[Items from a dataset]
>>>>
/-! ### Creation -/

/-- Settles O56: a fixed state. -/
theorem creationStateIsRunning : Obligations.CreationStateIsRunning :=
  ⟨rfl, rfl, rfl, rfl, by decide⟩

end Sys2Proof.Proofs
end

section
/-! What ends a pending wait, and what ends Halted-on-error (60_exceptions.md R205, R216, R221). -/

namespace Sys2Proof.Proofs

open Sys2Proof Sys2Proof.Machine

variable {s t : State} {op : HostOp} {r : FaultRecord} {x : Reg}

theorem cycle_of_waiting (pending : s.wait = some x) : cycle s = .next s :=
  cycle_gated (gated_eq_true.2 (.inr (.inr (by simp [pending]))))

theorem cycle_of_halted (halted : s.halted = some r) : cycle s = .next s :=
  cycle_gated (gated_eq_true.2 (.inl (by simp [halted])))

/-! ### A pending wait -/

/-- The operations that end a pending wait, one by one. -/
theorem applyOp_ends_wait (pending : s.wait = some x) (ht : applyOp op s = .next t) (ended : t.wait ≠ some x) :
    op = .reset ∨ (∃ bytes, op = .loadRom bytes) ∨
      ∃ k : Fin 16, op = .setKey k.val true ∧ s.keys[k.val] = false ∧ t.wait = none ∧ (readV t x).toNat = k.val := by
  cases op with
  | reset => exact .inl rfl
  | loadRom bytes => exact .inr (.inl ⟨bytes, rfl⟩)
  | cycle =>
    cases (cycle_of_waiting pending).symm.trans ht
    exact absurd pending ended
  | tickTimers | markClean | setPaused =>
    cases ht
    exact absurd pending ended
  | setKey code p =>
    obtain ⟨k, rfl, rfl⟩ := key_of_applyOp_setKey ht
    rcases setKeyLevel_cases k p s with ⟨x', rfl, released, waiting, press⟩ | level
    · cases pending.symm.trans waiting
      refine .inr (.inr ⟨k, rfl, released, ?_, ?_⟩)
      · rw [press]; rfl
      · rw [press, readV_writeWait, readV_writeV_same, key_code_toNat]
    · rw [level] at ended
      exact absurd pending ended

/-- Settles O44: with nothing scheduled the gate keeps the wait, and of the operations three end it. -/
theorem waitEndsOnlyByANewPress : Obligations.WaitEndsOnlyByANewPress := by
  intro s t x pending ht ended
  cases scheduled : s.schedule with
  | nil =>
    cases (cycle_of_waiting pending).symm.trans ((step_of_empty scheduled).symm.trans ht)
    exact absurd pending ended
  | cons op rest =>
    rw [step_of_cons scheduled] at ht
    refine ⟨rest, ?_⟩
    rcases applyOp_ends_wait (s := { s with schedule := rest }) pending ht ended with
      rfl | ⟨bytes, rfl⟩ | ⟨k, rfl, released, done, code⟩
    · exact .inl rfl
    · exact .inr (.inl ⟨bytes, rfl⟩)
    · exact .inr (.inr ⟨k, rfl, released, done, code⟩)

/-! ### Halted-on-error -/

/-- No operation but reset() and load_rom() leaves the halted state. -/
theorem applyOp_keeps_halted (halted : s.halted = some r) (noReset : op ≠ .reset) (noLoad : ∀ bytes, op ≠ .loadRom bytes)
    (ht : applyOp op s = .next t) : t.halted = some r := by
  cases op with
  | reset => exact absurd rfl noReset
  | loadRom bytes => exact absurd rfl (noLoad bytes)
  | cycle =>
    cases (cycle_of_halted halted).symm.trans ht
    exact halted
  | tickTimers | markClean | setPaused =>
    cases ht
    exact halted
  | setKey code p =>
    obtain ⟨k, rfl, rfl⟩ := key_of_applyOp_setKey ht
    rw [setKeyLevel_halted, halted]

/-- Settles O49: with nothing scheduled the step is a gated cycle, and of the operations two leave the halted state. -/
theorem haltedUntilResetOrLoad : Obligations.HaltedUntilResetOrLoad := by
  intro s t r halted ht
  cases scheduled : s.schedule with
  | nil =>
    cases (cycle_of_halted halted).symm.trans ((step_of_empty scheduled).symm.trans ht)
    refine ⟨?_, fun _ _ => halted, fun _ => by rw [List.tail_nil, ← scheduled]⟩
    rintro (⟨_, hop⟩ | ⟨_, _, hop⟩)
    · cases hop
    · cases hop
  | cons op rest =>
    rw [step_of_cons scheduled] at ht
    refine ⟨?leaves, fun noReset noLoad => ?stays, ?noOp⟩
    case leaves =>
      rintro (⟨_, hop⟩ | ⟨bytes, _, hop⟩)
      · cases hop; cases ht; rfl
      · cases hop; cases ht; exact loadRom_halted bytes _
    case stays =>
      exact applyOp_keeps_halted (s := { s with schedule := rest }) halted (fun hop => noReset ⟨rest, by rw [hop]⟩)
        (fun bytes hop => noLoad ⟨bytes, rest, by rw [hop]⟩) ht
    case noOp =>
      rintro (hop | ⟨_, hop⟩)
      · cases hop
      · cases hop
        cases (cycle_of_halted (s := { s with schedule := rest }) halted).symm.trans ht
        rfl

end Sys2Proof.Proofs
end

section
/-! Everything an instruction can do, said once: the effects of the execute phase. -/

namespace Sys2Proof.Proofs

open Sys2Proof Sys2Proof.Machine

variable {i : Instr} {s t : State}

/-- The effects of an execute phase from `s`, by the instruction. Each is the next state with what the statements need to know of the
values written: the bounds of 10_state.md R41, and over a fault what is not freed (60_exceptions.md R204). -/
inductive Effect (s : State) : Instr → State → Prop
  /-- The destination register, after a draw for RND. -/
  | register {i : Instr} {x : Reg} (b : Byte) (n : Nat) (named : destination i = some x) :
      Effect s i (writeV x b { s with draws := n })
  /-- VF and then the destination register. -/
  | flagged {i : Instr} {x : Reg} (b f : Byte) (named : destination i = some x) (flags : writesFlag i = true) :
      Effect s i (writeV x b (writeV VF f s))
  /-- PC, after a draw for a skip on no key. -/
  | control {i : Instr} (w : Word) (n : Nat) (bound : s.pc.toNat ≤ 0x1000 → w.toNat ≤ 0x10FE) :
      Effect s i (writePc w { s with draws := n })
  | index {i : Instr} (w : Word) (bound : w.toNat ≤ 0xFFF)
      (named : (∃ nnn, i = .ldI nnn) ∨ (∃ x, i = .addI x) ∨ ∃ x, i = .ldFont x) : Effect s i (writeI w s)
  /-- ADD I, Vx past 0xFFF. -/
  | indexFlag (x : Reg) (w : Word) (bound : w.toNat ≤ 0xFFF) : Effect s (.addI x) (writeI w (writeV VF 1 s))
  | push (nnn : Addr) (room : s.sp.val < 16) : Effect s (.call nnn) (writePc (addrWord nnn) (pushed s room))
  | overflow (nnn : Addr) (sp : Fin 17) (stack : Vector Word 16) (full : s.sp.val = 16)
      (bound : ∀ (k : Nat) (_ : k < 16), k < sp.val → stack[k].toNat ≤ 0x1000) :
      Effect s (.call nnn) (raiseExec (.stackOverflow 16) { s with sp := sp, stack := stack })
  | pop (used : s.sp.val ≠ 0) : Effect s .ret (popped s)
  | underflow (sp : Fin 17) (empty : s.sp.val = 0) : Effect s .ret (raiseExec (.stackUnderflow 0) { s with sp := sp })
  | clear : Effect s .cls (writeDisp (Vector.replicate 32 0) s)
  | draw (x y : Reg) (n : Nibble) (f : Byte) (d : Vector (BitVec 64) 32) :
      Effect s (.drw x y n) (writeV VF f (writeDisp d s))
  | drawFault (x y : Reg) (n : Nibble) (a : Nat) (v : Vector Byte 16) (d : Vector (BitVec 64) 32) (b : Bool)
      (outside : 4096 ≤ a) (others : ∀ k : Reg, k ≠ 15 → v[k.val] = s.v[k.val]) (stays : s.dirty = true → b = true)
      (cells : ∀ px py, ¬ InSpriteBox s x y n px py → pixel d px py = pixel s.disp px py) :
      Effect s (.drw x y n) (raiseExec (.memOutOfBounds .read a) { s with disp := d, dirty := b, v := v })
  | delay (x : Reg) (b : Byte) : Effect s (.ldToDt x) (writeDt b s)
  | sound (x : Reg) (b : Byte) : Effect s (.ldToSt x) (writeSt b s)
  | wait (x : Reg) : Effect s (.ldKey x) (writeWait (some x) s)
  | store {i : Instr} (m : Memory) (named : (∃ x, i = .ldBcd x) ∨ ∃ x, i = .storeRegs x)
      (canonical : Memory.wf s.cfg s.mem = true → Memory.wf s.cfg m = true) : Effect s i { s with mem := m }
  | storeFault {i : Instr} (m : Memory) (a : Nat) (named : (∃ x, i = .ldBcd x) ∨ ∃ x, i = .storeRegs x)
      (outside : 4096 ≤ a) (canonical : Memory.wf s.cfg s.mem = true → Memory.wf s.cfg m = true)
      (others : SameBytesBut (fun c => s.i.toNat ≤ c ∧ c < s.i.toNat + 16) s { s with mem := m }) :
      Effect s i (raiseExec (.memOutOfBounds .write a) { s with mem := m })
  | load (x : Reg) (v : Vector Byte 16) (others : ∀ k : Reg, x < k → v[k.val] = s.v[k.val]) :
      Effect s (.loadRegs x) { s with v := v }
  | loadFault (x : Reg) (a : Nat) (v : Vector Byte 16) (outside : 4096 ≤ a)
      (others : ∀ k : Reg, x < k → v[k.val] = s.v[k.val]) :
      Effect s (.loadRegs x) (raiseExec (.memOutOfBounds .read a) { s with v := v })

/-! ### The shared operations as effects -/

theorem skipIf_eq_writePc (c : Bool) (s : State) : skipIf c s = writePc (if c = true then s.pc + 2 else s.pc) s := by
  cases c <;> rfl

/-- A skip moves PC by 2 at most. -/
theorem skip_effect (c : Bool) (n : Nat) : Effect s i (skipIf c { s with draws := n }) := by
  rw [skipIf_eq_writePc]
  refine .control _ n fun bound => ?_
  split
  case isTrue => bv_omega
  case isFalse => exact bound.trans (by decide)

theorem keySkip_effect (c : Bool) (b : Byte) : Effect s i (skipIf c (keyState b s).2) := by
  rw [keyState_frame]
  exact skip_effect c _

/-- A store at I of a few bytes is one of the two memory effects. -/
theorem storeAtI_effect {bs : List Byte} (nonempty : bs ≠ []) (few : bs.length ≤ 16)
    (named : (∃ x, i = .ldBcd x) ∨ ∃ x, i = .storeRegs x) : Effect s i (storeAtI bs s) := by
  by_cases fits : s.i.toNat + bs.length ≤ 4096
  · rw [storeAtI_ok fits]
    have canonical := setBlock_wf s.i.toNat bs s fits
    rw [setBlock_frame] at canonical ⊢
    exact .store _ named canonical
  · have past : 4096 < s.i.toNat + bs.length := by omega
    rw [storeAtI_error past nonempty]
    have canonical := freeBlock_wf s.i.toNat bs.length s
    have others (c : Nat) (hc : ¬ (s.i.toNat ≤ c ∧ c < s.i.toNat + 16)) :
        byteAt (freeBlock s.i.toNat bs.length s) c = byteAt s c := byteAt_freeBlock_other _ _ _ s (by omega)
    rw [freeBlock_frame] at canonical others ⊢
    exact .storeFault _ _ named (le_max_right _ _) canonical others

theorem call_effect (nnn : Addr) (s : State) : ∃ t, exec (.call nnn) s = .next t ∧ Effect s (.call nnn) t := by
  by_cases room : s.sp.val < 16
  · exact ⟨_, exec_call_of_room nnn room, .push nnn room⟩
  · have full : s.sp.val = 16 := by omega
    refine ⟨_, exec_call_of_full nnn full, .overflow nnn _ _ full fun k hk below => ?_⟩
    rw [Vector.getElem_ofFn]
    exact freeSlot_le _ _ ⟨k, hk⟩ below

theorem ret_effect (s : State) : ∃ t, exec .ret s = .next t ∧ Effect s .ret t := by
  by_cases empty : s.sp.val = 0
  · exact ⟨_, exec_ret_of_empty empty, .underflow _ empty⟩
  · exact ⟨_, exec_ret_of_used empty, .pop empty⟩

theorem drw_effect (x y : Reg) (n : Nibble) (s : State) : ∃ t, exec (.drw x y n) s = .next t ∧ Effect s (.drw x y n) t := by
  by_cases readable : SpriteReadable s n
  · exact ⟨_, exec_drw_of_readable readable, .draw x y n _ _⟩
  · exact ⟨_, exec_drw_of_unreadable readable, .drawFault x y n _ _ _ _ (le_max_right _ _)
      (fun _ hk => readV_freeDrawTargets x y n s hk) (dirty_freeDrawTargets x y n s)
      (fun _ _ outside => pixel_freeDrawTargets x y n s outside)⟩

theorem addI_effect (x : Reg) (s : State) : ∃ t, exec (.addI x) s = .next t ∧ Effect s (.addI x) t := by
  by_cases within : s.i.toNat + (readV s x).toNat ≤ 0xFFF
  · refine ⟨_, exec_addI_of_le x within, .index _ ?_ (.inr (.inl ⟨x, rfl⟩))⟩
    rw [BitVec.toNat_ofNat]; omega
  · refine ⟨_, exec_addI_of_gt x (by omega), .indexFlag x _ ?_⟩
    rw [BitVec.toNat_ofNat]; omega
<<<<
>>>>
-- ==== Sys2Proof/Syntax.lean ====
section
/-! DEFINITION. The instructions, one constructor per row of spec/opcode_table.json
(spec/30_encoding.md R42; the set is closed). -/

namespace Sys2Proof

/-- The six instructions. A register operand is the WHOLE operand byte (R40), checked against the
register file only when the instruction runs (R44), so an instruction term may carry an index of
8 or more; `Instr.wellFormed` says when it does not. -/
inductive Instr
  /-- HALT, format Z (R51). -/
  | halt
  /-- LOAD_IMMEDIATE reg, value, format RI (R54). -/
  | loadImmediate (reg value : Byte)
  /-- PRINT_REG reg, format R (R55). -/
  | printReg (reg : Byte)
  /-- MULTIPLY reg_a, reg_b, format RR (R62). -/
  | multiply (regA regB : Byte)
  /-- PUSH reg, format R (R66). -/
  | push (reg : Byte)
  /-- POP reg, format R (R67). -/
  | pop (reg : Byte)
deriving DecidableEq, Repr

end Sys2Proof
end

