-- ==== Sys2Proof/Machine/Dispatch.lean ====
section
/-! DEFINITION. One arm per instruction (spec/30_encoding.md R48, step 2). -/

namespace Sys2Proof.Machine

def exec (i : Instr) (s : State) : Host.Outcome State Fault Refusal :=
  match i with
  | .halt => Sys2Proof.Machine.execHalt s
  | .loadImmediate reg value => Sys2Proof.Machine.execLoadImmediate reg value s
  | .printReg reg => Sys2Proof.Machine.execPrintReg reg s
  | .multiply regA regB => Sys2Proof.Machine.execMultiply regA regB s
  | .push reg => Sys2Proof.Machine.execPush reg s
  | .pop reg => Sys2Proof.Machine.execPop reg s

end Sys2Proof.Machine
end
<<<<
- **Exercise details**: Begin with the line above that has "### Creation -/" and continue through the line that has "rcases applyOp_ends_wait (s", setting each one down exactly. Stop there.

- **Your response**:
/-! ### Creation -/

/-- Settles O56: a fixed state. -/
theorem creationStateIsRunning : Obligations.CreationStateIsRunning :=
  ⟨rfl, rfl, rfl, rfl, by decide⟩

end Sys2Proof.Proofs
end

section
/-! What ends a pending wait, and what ends Halted-on-error (60_exceptions.md R205, R216, R221). -/

namespace Sys2Proof.Proofs

open Sys2Proof Sys2Proof.Machine

variable {s t : State} {op : HostOp} {r : FaultRecord} {x : Reg}

theorem cycle_of_waiting (pending : s.wait = some x) : cycle s = .next s :=
  cycle_gated (gated_eq_true.2 (.inr (.inr (by simp [pending]))))

theorem cycle_of_halted (halted : s.halted = some r) : cycle s = .next s :=
  cycle_gated (gated_eq_true.2 (.inl (by simp [halted])))

/-! ### A pending wait -/

/-- The operations that end a pending wait, one by one. -/
theorem applyOp_ends_wait (pending : s.wait = some x) (ht : applyOp op s = .next t) (ended : t.wait ≠ some x) :
    op = .reset ∨ (∃ bytes, op = .loadRom bytes) ∨
      ∃ k : Fin 16, op = .setKey k.val true ∧ s.keys[k.val] = false ∧ t.wait = none ∧ (readV t x).toNat = k.val := by
  cases op with
  | reset => exact .inl rfl
  | loadRom bytes => exact .inr (.inl ⟨bytes, rfl⟩)
  | cycle =>
    cases (cycle_of_waiting pending).symm.trans ht
    exact absurd pending ended
  | tickTimers | markClean | setPaused =>
    cases ht
    exact absurd pending ended
  | setKey code p =>
    obtain ⟨k, rfl, rfl⟩ := key_of_applyOp_setKey ht
    rcases setKeyLevel_cases k p s with ⟨x', rfl, released, waiting, press⟩ | level
    · cases pending.symm.trans waiting
      refine .inr (.inr ⟨k, rfl, released, ?_, ?_⟩)
      · rw [press]; rfl
      · rw [press, readV_writeWait, readV_writeV_same, key_code_toNat]
    · rw [level] at ended
      exact absurd pending ended

/-- Settles O44: with nothing scheduled the gate keeps the wait, and of the operations three end it. -/
theorem waitEndsOnlyByANewPress : Obligations.WaitEndsOnlyByANewPress := by
  intro s t x pending ht ended
  cases scheduled : s.schedule with
  | nil =>
    cases (cycle_of_waiting pending).symm.trans ((step_of_empty scheduled).symm.trans ht)
    exact absurd pending ended
  | cons op rest =>
    rw [step_of_cons scheduled] at ht
    refine ⟨rest, ?_⟩
    rcases applyOp_ends_wait (s := { s with schedule := rest }) pending ht ended with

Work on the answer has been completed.